Problem requirements: Make an exact copy of the lines below.

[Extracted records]

/-! ### The evaluation of a program (13 R310–R313) -/

/-- An evaluation between two operators: the stack, top first; the coordinates in force; those of the transforms
pushed; the replies not yet taken. -/
structure EvSt where
  s : State
  st : List Ent
  xs : List Ent
  tx : List (List Ent)
  replies : List Reply

/-- The outcome of an evaluation: it goes on; data that it needs faults; it needs a reply; it needs a network's values. -/
inductive EvRes
  | go (e : EvSt)
  | fault (s : State) (kind : TrapKind) (va : Nat)
  | ask (s : State) (node mode : Nat) (box : List Nat)
  | net (s : State) (a : NetAsk)

/-- A node's value pushed. -/
def pushNode (e : EvSt) (x : Span (State × Ent)) : EvRes :=
  match x with
  | .ok (s1, v) => .go { e with s := s1, st := v :: e.st }
  | .hold => .fault e.s .translation 0
  | .fail k va => .fault e.s k va

/-- One operator. -/
def fieldOp (env : EvEnv) (o : FieldOp) (e : EvSt) : EvRes :=
  let node := imgNode env.img o.2.2
  let inside := !e.tx.isEmpty
  match o.2.1 with
  | 0x30 => .go { e with st := entConst (imgPool env.img o.2.2) :: e.st }
  | 0x31 => match e.st with
    | b :: a :: r => .go { e with st := sminEnt env.m (imgPool env.img o.2.2) a b :: r }
    | _ => .go e
  | 0x32 => .go { e with xs := xform env.m node e.xs, tx := e.xs :: e.tx }
  | 0x33 => match e.tx with
    | x :: r => .go { e with xs := x, tx := r }
    | [] => .go e
  | 0x34 => pushNode e (brickNode env e.s node inside e.xs)
  | 0x35 => match e.replies with
    | [] => .net e.s { place := o.1, node := o.2.2, mode := evCode env.m, pts := (netPoints env.m e.xs).map fun p => p.map (toF32 .rne) }
    | r :: rs => .go { e with replies := rs, st := netEnt env node inside e.xs (r.g.map ofF32) :: e.st }
  | 0x36 => match e.replies with
    | [] => .ask e.s o.2.2 (askMode env.m) (askBox env.m e.xs)
    | r :: rs => .go { e with replies := rs, st := replyEnt env.m inside e.xs r :: e.st }
  | c => .go { e with st := stackOp env.m (e.xs ++ [entConst (ofF32 env.param)]) c e.st }

/-- A program's operators in turn. -/
def runField (env : EvEnv) : List FieldOp → EvSt → EvRes
  | [], e => .go e
  | o :: os, e => match fieldOp env o e with
    | .go e1 => runField env os e1
    | r => r

/-- A program evaluated at coordinates, with the replies received so far. -/
def evalField (env : EvEnv) (s : State) (xs : List Ent) (replies : List Reply) : EvRes :=
  runField env ((imgOps env.img).getD []) { s := s, st := [], xs := xs, tx := [], replies := replies }

/-- The interval of a bound. -/
def boundOf (m : EvMode) (e : Ent) : Iv := if m = .affine then afIv e.af else e.iv

/-! ### Bucking (13 R328) -/

/-- A stack entry's bound with its span, as operator indexes. -/
structure Spanned where
  e : Ent
  lo : Nat
  hi : Nat

/-- A MIN or MAX with its operands' bounds and spans. -/
structure BuckCut where
  q : Nat
  least : Bool
  a : Spanned
  b : Spanned

/-- A bucking evaluation between two operators. `push` is the first transform byte that no entry's span holds yet. -/
structure BuckSt where
  s : State
  st : List Spanned := []
  xs : List Ent
  tx : List (List Ent) := []
  push : Option Nat := none
  cuts : List BuckCut := []

/-- One operator of a bucking evaluation, at index i; NFIELD and OPAQUE give the entire interval. -/
def buckOp (env : EvEnv) (i : Nat) (o : FieldOp) (k : BuckSt) : Except (TrapKind × Nat) BuckSt :=
  let c := o.2.1
  let first := k.push.getD i
  let leaf := fun (s : State) (v : Ent) => Except.ok { k with s := s, st := ⟨v, first, i⟩ :: k.st, push := none }
  let node := imgNode env.img o.2.2
  if c = 0x32 then .ok { k with xs := xform env.m node k.xs, tx := k.xs :: k.tx, push := some first }
  else if c = 0x33 then
    let k1 := { k with xs := k.tx.headD k.xs, tx := k.tx.tail }
    match k.st with
    | x :: r => .ok { k1 with st := { x with hi := i } :: r,
                              push := if (match k.push with
                                | some j => decide (x.lo ≤ j)
                                | none => false) then none else k.push }
    | [] => .ok k1
  else if c = 0x34 then
    match brickNode env k.s node false k.xs with
    | .ok (s1, v) => leaf s1 v
    | .hold => .error (.translation, 0)
    | .fail kind va => .error (kind, va)
  else if c = 0x35 ∨ c = 0x36 then leaf k.s { iv := ivEntire }
  else
    let p := fieldShape c
    let args := k.st.take p.1
    let rest := k.st.drop p.1
    if args.isEmpty then
      match fieldOp env o { s := k.s, st := [], xs := k.xs, tx := [], replies := [] } with
      | .go e => leaf e.s (e.st.headD {})
      | _ => .ok k
    else
      let lo := args.foldl (fun m x => min m x.lo) i
      let out := match fieldOp env o { s := k.s, st := args.map (·.e), xs := k.xs, tx := [], replies := [] } with
        | .go e => e.st.map fun v => (⟨v, lo, i⟩ : Spanned)
        | _ => []
      let cut := match c, args with
        | 0x12, [b, a] => [(⟨i, true, a, b⟩ : BuckCut)]
        | 0x13, [b, a] => [⟨i, false, a, b⟩]
        | _, _ => []
      .ok { k with st := out ++ rest, push := none, cuts := k.cuts ++ cut }

/-- The bucking evaluation of operators from index i on. -/
def buckRun (env : EvEnv) : Nat → List FieldOp → BuckSt → Except (TrapKind × Nat) BuckSt
  | _, [], k => .ok k
  | i, o :: os, k => match buckOp env i o k with
    | .ok k1 => buckRun env (i + 1) os k1
    | .error e => .error e

/-- Whether transform bytes of codes pair, from a depth. -/
def pairsUp : List Nat → Nat → Bool
  | [], n => n == 0
  | c :: cs, n => if c = 0x32 then pairsUp cs (n + 1) else if c = 0x33 then (n != 0 && pairsUp cs (n - 1)) else pairsUp cs n

/-- Whether a span is a tree. -/
def isTree (codes : List Nat) (x : Spanned) : Bool :=
  let cs := (codes.take (x.hi + 1)).drop x.lo
  !(cs.any fun c => decide (4 ≤ c) && decide (c ≤ 8)) && pairsUp cs 0

/-- The operator indexes that a MIN or MAX cuts. -/
def cutOf (codes : List Nat) (x : BuckCut) : List Nat :=
  let a := x.a.e.iv
  let b := x.b.e.iv
  let range := fun (y : Spanned) => x.q :: (List.range (y.hi + 1 - y.lo)).map (y.lo + ·)
  if !(isTree codes x.a && isTree codes x.b) then []
  else if x.least then (if exLt b.hi a.lo then range x.a else if exLt a.hi b.lo then range x.b else [])
  else if exLt a.hi b.lo then range x.a
  else if exLt b.hi a.lo then range x.b
  else []

/-- A pruned image with the given kept bytes of code. -/
def packImage (img code : List Byte) : List Byte :=
  let pool := imgNd img - imgCp img
  let ff := fun n => List.replicate n (0xFF : Byte)
  let c1 := code ++ ff ((4 - code.length % 4) % 4)
  let c2 := if (32 + c1.length + pool) % 8 = 4 then c1 ++ ff 4 else c1
  let cp := 32 + c2.length
  let nd := cp + pool
  let len := nd + (imgLen img - imgNd img)
  leBytes len 2 ++ leBytes cp 2 ++ leBytes nd 2 ++ (img.take 32).drop 6 ++ c2 ++ (img.take (imgLen img)).drop (imgCp img)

Answer for this exercise:
/-! ### The evaluation of a program (13 R310–R313) -/

/-- An evaluation between two operators: the stack, top first; the coordinates in force; those of the transforms
pushed; the replies not yet taken. -/
structure EvSt where
  s : State
  st : List Ent
  xs : List Ent
  tx : List (List Ent)
  replies : List Reply

/-- The outcome of an evaluation: it goes on; data that it needs faults; it needs a reply; it needs a network's values. -/
inductive EvRes
  | go (e : EvSt)
  | fault (s : State) (kind : TrapKind) (va : Nat)
  | ask (s : State) (node mode : Nat) (box : List Nat)
  | net (s : State) (a : NetAsk)

/-- A node's value pushed. -/
def pushNode (e : EvSt) (x : Span (State × Ent)) : EvRes :=
  match x with
  | .ok (s1, v) => .go { e with s := s1, st := v :: e.st }
  | .hold => .fault e.s .translation 0
  | .fail k va => .fault e.s k va

/-- One operator. -/
def fieldOp (env : EvEnv) (o : FieldOp) (e : EvSt) : EvRes :=
  let node := imgNode env.img o.2.2
  let inside := !e.tx.isEmpty
  match o.2.1 with
  | 0x30 => .go { e with st := entConst (imgPool env.img o.2.2) :: e.st }
  | 0x31 => match e.st with
    | b :: a :: r => .go { e with st := sminEnt env.m (imgPool env.img o.2.2) a b :: r }
    | _ => .go e
  | 0x32 => .go { e with xs := xform env.m node e.xs, tx := e.xs :: e.tx }
  | 0x33 => match e.tx with
    | x :: r => .go { e with xs := x, tx := r }
    | [] => .go e
  | 0x34 => pushNode e (brickNode env e.s node inside e.xs)
  | 0x35 => match e.replies with
    | [] => .net e.s { place := o.1, node := o.2.2, mode := evCode env.m, pts := (netPoints env.m e.xs).map fun p => p.map (toF32 .rne) }
    | r :: rs => .go { e with replies := rs, st := netEnt env node inside e.xs (r.g.map ofF32) :: e.st }
  | 0x36 => match e.replies with
    | [] => .ask e.s o.2.2 (askMode env.m) (askBox env.m e.xs)
    | r :: rs => .go { e with replies := rs, st := replyEnt env.m inside e.xs r :: e.st }
  | c => .go { e with st := stackOp env.m (e.xs ++ [entConst (ofF32 env.param)]) c e.st }

/-- A program's operators in turn. -/
def runField (env : EvEnv) : List FieldOp → EvSt → EvRes
  | [], e => .go e
  | o :: os, e => match fieldOp env o e with
    | .go e1 => runField env os e1
    | r => r

/-- A program evaluated at coordinates, with the replies received so far. -/
def evalField (env : EvEnv) (s : State) (xs : List Ent) (replies : List Reply) : EvRes :=
  runField env ((imgOps env.img).getD []) { s := s, st := [], xs := xs, tx := [], replies := replies }

/-- The interval of a bound. -/
def boundOf (m : EvMode) (e : Ent) : Iv := if m = .affine then afIv e.af else e.iv

/-! ### Bucking (13 R328) -/

/-- A stack entry's bound with its span, as operator indexes. -/
structure Spanned where
  e : Ent
  lo : Nat
  hi : Nat

/-- A MIN or MAX with its operands' bounds and spans. -/
structure BuckCut where
  q : Nat
  least : Bool
  a : Spanned
  b : Spanned

/-- A bucking evaluation between two operators. `push` is the first transform byte that no entry's span holds yet. -/
structure BuckSt where
  s : State
  st : List Spanned := []
  xs : List Ent
  tx : List (List Ent) := []
  push : Option Nat := none
  cuts : List BuckCut := []

/-- One operator of a bucking evaluation, at index i; NFIELD and OPAQUE give the entire interval. -/
def buckOp (env : EvEnv) (i : Nat) (o : FieldOp) (k : BuckSt) : Except (TrapKind × Nat) BuckSt :=
  let c := o.2.1
  let first := k.push.getD i
  let leaf := fun (s : State) (v : Ent) => Except.ok { k with s := s, st := ⟨v, first, i⟩ :: k.st, push := none }
  let node := imgNode env.img o.2.2
  if c = 0x32 then .ok { k with xs := xform env.m node k.xs, tx := k.xs :: k.tx, push := some first }
  else if c = 0x33 then
    let k1 := { k with xs := k.tx.headD k.xs, tx := k.tx.tail }
    match k.st with
    | x :: r => .ok { k1 with st := { x with hi := i } :: r,
                              push := if (match k.push with
                                | some j => decide (x.lo ≤ j)
                                | none => false) then none else k.push }
    | [] => .ok k1
  else if c = 0x34 then
    match brickNode env k.s node false k.xs with
    | .ok (s1, v) => leaf s1 v
    | .hold => .error (.translation, 0)
    | .fail kind va => .error (kind, va)
  else if c = 0x35 ∨ c = 0x36 then leaf k.s { iv := ivEntire }
  else
    let p := fieldShape c
    let args := k.st.take p.1
    let rest := k.st.drop p.1
    if args.isEmpty then
      match fieldOp env o { s := k.s, st := [], xs := k.xs, tx := [], replies := [] } with
      | .go e => leaf e.s (e.st.headD {})
      | _ => .ok k
    else
      let lo := args.foldl (fun m x => min m x.lo) i
      let out := match fieldOp env o { s := k.s, st := args.map (·.e), xs := k.xs, tx := [], replies := [] } with
        | .go e => e.st.map fun v => (⟨v, lo, i⟩ : Spanned)
        | _ => []
      let cut := match c, args with
        | 0x12, [b, a] => [(⟨i, true, a, b⟩ : BuckCut)]
        | 0x13, [b, a] => [⟨i, false, a, b⟩]
        | _, _ => []
      .ok { k with st := out ++ rest, push := none, cuts := k.cuts ++ cut }

/-- The bucking evaluation of operators from index i on. -/
def buckRun (env : EvEnv) : Nat → List FieldOp → BuckSt → Except (TrapKind × Nat) BuckSt
  | _, [], k => .ok k
  | i, o :: os, k => match buckOp env i o k with
    | .ok k1 => buckRun env (i + 1) os k1
    | .error e => .error e

/-- Whether transform bytes of codes pair, from a depth. -/
def pairsUp : List Nat → Nat → Bool
  | [], n => n == 0
  | c :: cs, n => if c = 0x32 then pairsUp cs (n + 1) else if c = 0x33 then (n != 0 && pairsUp cs (n - 1)) else pairsUp cs n

/-- Whether a span is a tree. -/
def isTree (codes : List Nat) (x : Spanned) : Bool :=
  let cs := (codes.take (x.hi + 1)).drop x.lo
  !(cs.any fun c => decide (4 ≤ c) && decide (c ≤ 8)) && pairsUp cs 0

/-- The operator indexes that a MIN or MAX cuts. -/
def cutOf (codes : List Nat) (x : BuckCut) : List Nat :=
  let a := x.a.e.iv
  let b := x.b.e.iv
  let range := fun (y : Spanned) => x.q :: (List.range (y.hi + 1 - y.lo)).map (y.lo + ·)
  if !(isTree codes x.a && isTree codes x.b) then []
  else if x.least then (if exLt b.hi a.lo then range x.a else if exLt a.hi b.lo then range x.b else [])
  else if exLt a.hi b.lo then range x.a
  else if exLt b.hi a.lo then range x.b
  else []

/-- A pruned image with the given kept bytes of code. -/
def packImage (img code : List Byte) : List Byte :=
  let pool := imgNd img - imgCp img
  let ff := fun n => List.replicate n (0xFF : Byte)
  let c1 := code ++ ff ((4 - code.length % 4) % 4)
  let c2 := if (32 + c1.length + pool) % 8 = 4 then c1 ++ ff 4 else c1
  let cp := 32 + c2.length
  let nd := cp + pool
  let len := nd + (imgLen img - imgNd img)
  leBytes len 2 ++ leBytes cp 2 ++ leBytes nd 2 ++ (img.take 32).drop 6 ++ c2 ++ (img.take (imgLen img)).drop (imgCp img)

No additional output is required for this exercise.